*Aim of the task*: Reproduce exactly the lines from the top of the records below through the line holding "List (BitVec 16))".

[[ Exercise material open ]]

-- ==== Sys2Proof/Laws/ChangesInIngest.lean ====
section
/-! SUPPORT. What each function of Ingest.lean changes at most: one lemma for each. -/

namespace Sys2Proof.Machine

theorem meterDrop_changes {L : List Part} {s t u : State} (hL : sub [.regs] L = true) (h : Changes L s t) (i : Nat) (b : Bool)
  (c : Colour) (f : Nat) (hu : meterDrop t i b c f = some u) : Changes L s u := by
  unfold meterDrop at hu
  dsimp only at hu
  split at hu <;> (try split at hu) <;> cases hu
  all_goals exact State.evt_changes (sub_of hL rfl) (State.wrapAdd_changes (sub_of hL rfl) h _ _) _ _

theorem storeIn_changes {L : List Part} {s t0 : State} (hL : sub [.ing] L = true) (h0t : Changes L s t0) (a1 : Nat) (a2 : Bool) (a3 : Nat) (a4 : Nat) (a5 : Option Nat) (a6 : List (BitVec 16)) :
    Changes L s (storeIn t0 a1 a2 a3 a4 a5 a6) := by
  unfold storeIn
  extract_lets -merge -useContext x0
  try clear_value x0
  exact setRaw_changes (sub_of hL rfl) h0t _ _ _ _ _

theorem blackFailed_changes {L : List Part} {s t0 : State} (hL : sub [.ing, .hbm] L = true) (h0t : Changes L s t0) (a1 : Nat) (a2 : Nat) (a3 : Nat) :
    Changes L s (blackFailed t0 a1 a2 a3) := by
  unfold blackFailed
  extract_lets -merge -useContext x0 x1 x2 x3
  try clear_value x0 x1 x2 x3
  split
  · rename_i x4 heq5
    exact h0t
  · rename_i x6 x7 x8 heq9
    extract_lets -merge -useContext x10 x11
    try clear_value x10
    have h12 : Changes L s x11 := setRaw_changes (sub_of hL rfl) h0t _ _ _ _ _
    try clear_value x11
    exact Changes.ite (readDone_changes (sub_of hL rfl) h12 _ _) h0t

theorem repeatRead_changes {L : List Part} {s t0 : State} (hL : sub [.ing, .hbm] L = true) (h0t : Changes L s t0) (a1 : Nat) (a2 : Nat) (a3 : Nat) :
    Changes L s (repeatRead t0 a1 a2 a3) := by
  unfold repeatRead
  exact Changes.foldl (fun x0 _ h1 => (blackFailed_changes (sub_of hL rfl) h1 _ _ _)) (repeatPart_changes (sub_of hL rfl) h0t _ _ _)

theorem storePart_changes {L : List Part} {s t0 : State} (hL : sub [.ing, .hbm] L = true) (h0t : Changes L s t0) (a1 : Nat) (a2 : Bool) (a3 : Nat) (a4 : Nat) (a5 : Option Nat) (a6 : Bool) (a7 : List Nat) :
    Changes L s (storePart t0 a1 a2 a3 a4 a5 a6 a7) := by
  unfold storePart
  exact Changes.ite (repeatRead_changes (sub_of hL rfl) h0t _ _ _) (Changes.foldl (fun x0 _ h1 => (storeIn_changes (sub_of hL rfl) h1 _ _ _ _ _ _)) (storeIn_changes (sub_of hL rfl) h0t _ _ _ _ _ _))

theorem markLanded_changes {L : List Part} {s t0 : State} (hL : sub [.ing] L = true) (h0t : Changes L s t0) (a1 : Nat) (a2 : Bool) (a3 : Nat) (a4 : Nat) :
    Changes L s (markLanded t0 a1 a2 a3 a4) := by
  unfold markLanded
  extract_lets -merge -useContext x0 x1
  try clear_value x0 x1
  exact modInp_changes (sub_of hL rfl) h0t _ _

theorem noteLineSkew_changes {L : List Part} {s t0 : State} (hL : sub [.regs, .ing] L = true) (h0t : Changes L s t0) (a1 : Nat) (a2 : Nat) (a3 : Bool) :
    Changes L s (noteLineSkew t0 a1 a2 a3) := by
  unfold noteLineSkew
  refine Changes.ite ?_ ?_
  · exact h0t
  · extract_lets -merge -useContext x0 x1 x2 x3
    try clear_value x0 x1 x2
    have h4 : Changes L s x3 := setInp_changes (sub_of hL rfl) h0t _ _
    try clear_value x3
    exact State.setN_changes (sub_of hL rfl) h4 _ _

theorem rasterPacket_changes {L : List Part} {s t0 : State} (hL : sub [.regs, .ing, .hbm] L = true) (h0t : Changes L s t0) (a1 : Nat) (a2 : Sys2Proof.Word) (a3 : List (BitVec 8)) (a4 : Bool) :
    Changes L s (rasterPacket t0 a1 a2 a3 a4) := by
  unfold rasterPacket
  extract_lets -merge -useContext x0 x1 x2
  try clear_value x0 x1 x2
  refine Changes.ite ?_ ?_
  · exact h0t
  · split
    · rename_i x3 heq4
      exact State.inc32_changes (sub_of hL rfl) h0t _
    · rename_i x5 heq6
      exact h0t
    · rename_i x7 x8 x9 heq10
      refine Changes.ite ?_ ?_
      · exact h0t
      · extract_lets -merge -useContext x11 x12
        have h13 : Changes L s x11 := modInp_changes (sub_of hL rfl) h0t _ _
        have h14 : Changes L s x12 := storePart_changes (sub_of hL rfl) h13 _ _ _ _ _ _ _
        try clear_value x11 x12
        exact noteLineSkew_changes (sub_of hL rfl) (markLanded_changes (sub_of hL rfl) h14 _ _ _ _) _ _ _

theorem ancillaryPacket_changes {L : List Part} {s t0 : State} (hL : sub [.ing] L = true) (h0t : Changes L s t0) (a1 : Nat) (a2 : Nat) (a3 : List Nat) :
    Changes L s (ancillaryPacket t0 a1 a2 a3) := by
  unfold ancillaryPacket
  refine Changes.ite ?_ ?_
  · exact h0t
  · extract_lets -merge -useContext x0 x1 x2 x3
    try clear_value x0 x1 x2
    have h4 : Changes L s x3 := Changes.set_ing (sub_of hL rfl) h0t _
    try clear_value x3
    exact setInp_changes (sub_of hL rfl) h4 _ _

theorem formatPacket_changes {L : List Part} {s t0 : State} (hL : sub [.regs, .ing] L = true) (h0t : Changes L s t0) (a1 : Nat) (a2 : List Nat) :
    Changes L s (formatPacket t0 a1 a2) := by
  unfold formatPacket
  exact Changes.ite h0t (State.evt_changes (sub_of hL rfl) (modInp_changes (sub_of hL rfl) h0t _ _) _ _)

theorem deliver_changes {L : List Part} {s t1 : State} {a0 : Sys2Proof.Machine.State → Nat → Sys2Proof.Word → List Nat → Sys2Proof.Machine.State} (hL : sub [.ing, .regs, .hbm] L = true) (h1t : Changes L s t1) (a0h : ∀ y0 y1 y2 y3, Changes L s y0 → Changes L s (a0 y0 y1 y2 y3)) (a2 : Nat) (a3 : Nat) (a4 : Nat) (a5 : Sys2Proof.Word) (a6 : List Nat) :
    Changes L s (deliver a0 t1 a2 a3 a4 a5 a6) := by
  unfold deliver
  split
  · exact rasterPacket_changes (sub_of hL rfl) h1t _ _ _ _
  · exact ancillaryPacket_changes (sub_of hL rfl) h1t _ _ _
  · exact a0h _ _ _ _ h1t
  · exact formatPacket_changes (sub_of hL rfl) h1t _ _
  · exact h1t

theorem clpPacket_changes {L : List Part} {s t1 : State} {a0 : Sys2Proof.Machine.State → Nat → Sys2Proof.Word → List Nat → Sys2Proof.Machine.State} {a1 : Sys2Proof.Machine.State → Nat → Nat → List Nat → Sys2Proof.Machine.State} (hL : sub [.clp, .regs, .ing, .hbm] L = true) (h1t : Changes L s t1) (a0h : ∀ y0 y1 y2 y3, Changes L s y0 → Changes L s (a0 y0 y1 y2 y3)) (a1h : ∀ y0 y1 y2 y3, Changes L s y0 → Changes L s (a1 y0 y1 y2 y3)) (a2 : Nat) (a3 : Bool) (a4 : List LaneGroup) :
    Changes L s (clpPacket a0 a1 t1 a2 a3 a4) := by
  unfold clpPacket
  refine Changes.ite h1t ?_
  extract_lets -merge -useContext u bytes ins src ended
  have hu : Changes L s u := countLanes_changes (sub_of hL rfl) h1t _ _
  have he : Changes L s ended := setLink_changes (sub_of hL rfl) hu _ _
  clear_value bytes ins ended u
  refine Changes.ite (Changes.ite he (Changes.foldl (fun _ _ h => State.inc32_changes (sub_of hL rfl) h _) he)) (Changes.ite (Changes.ite he ?_) hu)
  split
  · exact Changes.foldl (fun _ _ h => State.inc32_changes (sub_of hL rfl) h _) he
  · exact Changes.ite (a1h _ _ _ _ he) (Changes.foldl (fun _ _ h => deliver_changes (sub_of hL rfl) h a0h _ _ _ _ _) he)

[[ Exercise material closed ]]

*Written answer*:
-- ==== Sys2Proof/Laws/ChangesInIngest.lean ====
section
/-! SUPPORT. What each function of Ingest.lean changes at most: one lemma for each. -/

namespace Sys2Proof.Machine

theorem meterDrop_changes {L : List Part} {s t u : State} (hL : sub [.regs] L = true) (h : Changes L s t) (i : Nat) (b : Bool)
  (c : Colour) (f : Nat) (hu : meterDrop t i b c f = some u) : Changes L s u := by
  unfold meterDrop at hu
  dsimp only at hu
  split at hu <;> (try split at hu) <;> cases hu
  all_goals exact State.evt_changes (sub_of hL rfl) (State.wrapAdd_changes (sub_of hL rfl) h _ _) _ _

theorem storeIn_changes {L : List Part} {s t0 : State} (hL : sub [.ing] L = true) (h0t : Changes L s t0) (a1 : Nat) (a2 : Bool) (a3 : Nat) (a4 : Nat) (a5 : Option Nat) (a6 : List (BitVec 16)) :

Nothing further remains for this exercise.